I was on a panel a few weeks ago at Health 2.0’s

Matchpoint East New York with my friends Unity Stoakes from Startup health and Brad Weinberg from Blueprint Health when Unity noted that the days of the business plan being the first thing people do were over. I could not agree more, especially for early stage companies like many of the ideas that get started on MedStartr.

I didn’t write a plan for MedStartr itself until September and we launched the site in July. It’s actually kind of funny. I was headed to San Francisco and had a bunch of meetings with people I thought would want to see it down on Sand Hill Road. So with about two hours of battery life, I decided to write my biz plan in my very cramped coach seat, much to the annoyance of the people on either side of me. Why didn’t I write it before? Because I had no idea what the plan was.  Yes, I had a pretty clear vision of what I wanted to create, but I really had no idea what the market would say and I wanted to listen closely whatever it had to say.

And this is the point, that if you don’t listen to your potential customers first, then you have no idea what to write and no business being in business.  This is why I love the image above, which I borrowed from Jennifer Ward from Clark College, because it expresses that one should find the “$”, else, return to idea phase.  I wish I did that for FairCareMD.com, where I wrote a 54 page business plan and didn’t figure out where the money was for 18 months and three versions.  If I had crowdfunded FairCareMD in 2009 instead of 2012, I would have developed much faster and smarter.
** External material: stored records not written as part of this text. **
-- ==== Sys2Proof/Machine/Ops.lean ====
section
/-! DEFINITION. The named operations over registers, program counter, call stack, memory, display, timers and the free
answers (00_scope.md §7), and raising a fatal condition (60_exceptions.md R145), the one trap entry of the hardware. There
is no trap return (R147). -/

namespace Sys2Proof.Machine

/-! Updates of one field each. -/

/-- `V[x] <- b` (10_state.md R10). -/
def State.setV (s : State) (x : Nibble) (b : Byte) : State :=
  { s with regs := s.regs.set x.toNat b x.isLt }

/-- `I <- w` (10_state.md R14). -/
def State.setIdx (s : State) (w : Word) : State := { s with idx := w }

/-- `PC <- w` (10_state.md R12). -/
def State.setPc (s : State) (w : Word) : State := { s with pc := w }

/-- `STACK <- ws` (10_state.md R15). -/
def State.setStack (s : State) (ws : List Word) : State := { s with stack := ws }

/-- `DT <- b` (10_state.md R16). -/
def State.setDt (s : State) (b : Byte) : State := { s with dt := b }

/-- `ST <- b` (10_state.md R17). -/
def State.setSt (s : State) (b : Byte) : State := { s with st := b }

/-- `MODE <- m` (10_state.md R18). -/
def State.setMode (s : State) (m : Mode) : State := { s with mode := m }

/-- `FAULT <- r` (10_state.md R19). -/
def State.setFault (s : State) (r : Option FaultRecord) : State := { s with fault := r }

/-- `MEM <- m` (10_state.md R20). -/
def State.setMem (s : State) (m : Memory) : State := { s with mem := m }

/-- `FB <- d` (10_state.md R20). -/
def State.setFb (s : State) (d : Display) : State := { s with fb := d }

/-- `TONE <- t` (10_state.md R21). -/
def State.setTone (s : State) (t : Tone) : State := { s with tone := t }

/-- One more free answer has been taken (the model's own counter, log 5). -/
def State.nextDraw (s : State) : State := { s with draws := s.draws + 1 }

/-! General registers. -/

/-- `V[x]` (10_state.md R10). -/
def State.V (s : State) (x : Nibble) : Byte := s.regs[x.toNat]'x.isLt

/-- Write the result register, then VF, which is last (10_state.md R11, 40_arithmetic.md R72, 90_conflicts.md C1). -/
def State.setVThenFlag (s : State) (x : Nibble) (result flag : Byte) : State :=
  (s.setV x result).setV 15 flag

/-! Program counter and call stack. -/

/-- The fetch's advance: `PC <- (PC + 2) mod 65536` (10_state.md R13). -/
def State.advancePc (s : State) : State := s.setPc (s.pc + 2)

/-- `PC0` of the instruction that executes: `PC` already holds `(PC0 + 2) mod 65536` (30_encoding.md R45, log 8). -/
def State.pc0 (s : State) : Word := s.pc - 2

/-- A skip: taken, it adds 2 to the advanced `PC` (41_control_flow.md R88). -/
def State.skipIf (s : State) (taken : Bool) : State := if taken then s.setPc (s.pc + 2) else s

/-- `push(STACK, w)` (00_scope.md §7). -/
def State.push (s : State) (w : Word) : State := s.setStack (s.stack ++ [w])

/-! Main memory. -/

/-- What the cells give for address `a`: the listed byte, or the default reset contents (10_state.md R24). -/
def readCells : List Host.Cell → Nat → Byte
  | [], a => Config.memReset a
  | (k, v) :: rest, a => if k = a then v else readCells rest a

/-- One cell in canonical form: none when the byte is what an unlisted address reads as. -/
def putCell (a : Nat) (b : Byte) (rest : List Host.Cell) : List Host.Cell :=
  if b = Config.memReset a then rest else (a, b) :: rest

/-- The cells with the byte at `a` replaced, sorted and without default reset contents. -/
def writeCells : List Host.Cell → Nat → Byte → List Host.Cell
  | [], a, b => putCell a b []
  | (k, v) :: rest, a, b =>
    if a < k then putCell a b ((k, v) :: rest)
    else if a = k then putCell a b rest
    else (k, v) :: writeCells rest a b

/-- The canonical form of memory: addresses strictly rising and below 4096, no cell that holds its default reset
contents. -/
abbrev Memory.wf (m : Memory) : Prop :=
  m.cells.Pairwise (fun p q => p.1 < q.1) ∧
    ∀ c ∈ m.cells, c.1 < Config.memSize ∧ c.2 ≠ Config.memReset c.1

/-- `MemRead(addr, 1)`: the byte at `addr mod 4096` (20_memory.md R31). -/
def Memory.read (m : Memory) (addr : Nat) : Byte := readCells m.cells (addr % Config.memSize)

/-- `MemWrite(addr, 1, b)`: stores at `addr mod 4096` (20_memory.md R32). -/
def Memory.write (m : Memory) (addr : Nat) (b : Byte) : Memory := ⟨writeCells m.cells (addr % Config.memSize) b⟩

/-- `MemRead(addr, 1)` (20_memory.md R31). -/
def State.memRead (s : State) (addr : Nat) : Byte := s.mem.read addr

/-- `MemWrite(addr, 1, b)` (20_memory.md R32). -/
def State.memWrite (s : State) (addr : Nat) (b : Byte) : State := s.setMem (s.mem.write addr b)

/-- Store bytes at rising addresses from `addr` on, each taken modulo 4096 (20_memory.md R33, 42_memory_transfer.md R99). -/
def State.storeBytes (s : State) (addr : Nat) : List Byte → State
  | [] => s
  | b :: rest => (s.memWrite addr b).storeBytes (addr + 1) rest

/-- Load memory at rising addresses from `addr` on into the listed registers, in order (42_memory_transfer.md R101). -/
def State.loadRegs (s : State) (addr : Nat) : List Nibble → State
  | [] => s
  | k :: rest => (s.setV k (s.memRead addr)).loadRegs (addr + 1) rest

/-! Instruction fetch. -/

/-- `MemRead(PC, 1) ∥ MemRead(PC + 1, 1)` (20_memory.md R30, R34: any parity, each address modulo 4096). -/
def State.fetchWord (s : State) : Word := wordOfBytes (s.memRead s.pc.toNat) (s.memRead (s.pc.toNat + 1))

/-- Store the word `w` where the next instruction is fetched, high byte first, and let the execute loop run (log 9). -/
def State.placeWord (s : State) (w : Word) : State :=
  (s.storeBytes s.pc.toNat (bytesOfWord w)).setMode .run

/-! The display (00_scope.md R5). A pixel outside the grid reads as clear and is not written; no instruction asks for one
(43_sprite_drawing.md R113; log 11). -/

/-- `isPixelSet(col, row)` (00_scope.md R5). -/
def Display.isPixelSet (d : Display) (col row : Nat) : Bool :=
  match d.rows[row]? with
  | some r => r[col]?.getD false
  | none => false

/-- `setPixel(col, row, on)` (00_scope.md R5). -/
def Display.setPixel (d : Display) (col row : Nat) (on : Bool) : Display :=
  match d.rows[row]? with
  | some r => ⟨d.rows.setIfInBounds row (r.setIfInBounds col on)⟩
  | none => d

/-- `clear()`: every pixel becomes clear (00_scope.md R5). -/
def Display.clear : Display := ⟨Vector.replicate 32 (Vector.replicate 64 false)⟩

/-! Fatal conditions (60_exceptions.md R145). -/

/-- `raise`: `FAULT` takes the record if it is empty, `MODE <- HALTED`, nothing else changes (60_exceptions.md R145). The
caller's `PC` is already advanced (R141). -/
def State.raise (s : State) (r : FaultRecord) : State :=
  (s.setFault (match s.fault with
    | none => some r
    | some earlier => some earlier)).setMode .halted

/-! Free answers. Each takes the answer at the counter's value and advances the counter (log 5). -/

/-- `Random8()` (40_arithmetic.md R71). -/
def State.random8 (s : State) : Byte := Config.random8 s.draws

/-- `KeyHeld(k)` (44_key_input.md R123). -/
def State.keyHeld (s : State) (k : Nibble) : Bool := Config.keyHeld s.draws k

/-- `KeyEvent()`: the code it returns, or nothing yet (44_key_input.md R122). -/
def State.keyEvent (s : State) : Option Nibble := Config.keyEvent s.draws

end Sys2Proof.Machine
end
This is why crowdfunding is crucial to any startup these days, it validates your model and answers the question, “If I build it, will they come?”  If you can’t crowdfund it, you probably shouldn’t build it.  There are three reasons projects fail on Crowdfunding sites and while our higher service levels can minimize these three reasons, we can’t do much about customers not wanting your creation.  In the case of FairCareMD, we learned that people wanted it, they just didn’t want to pay for it yet.  So we switched to a freemium model and threw ads all over the site, making the company profitable for the first time.

Oh, and that business plan I wrote at 14,000 feet on the way to San Fran?  Nobody asked for it on that trip, of course.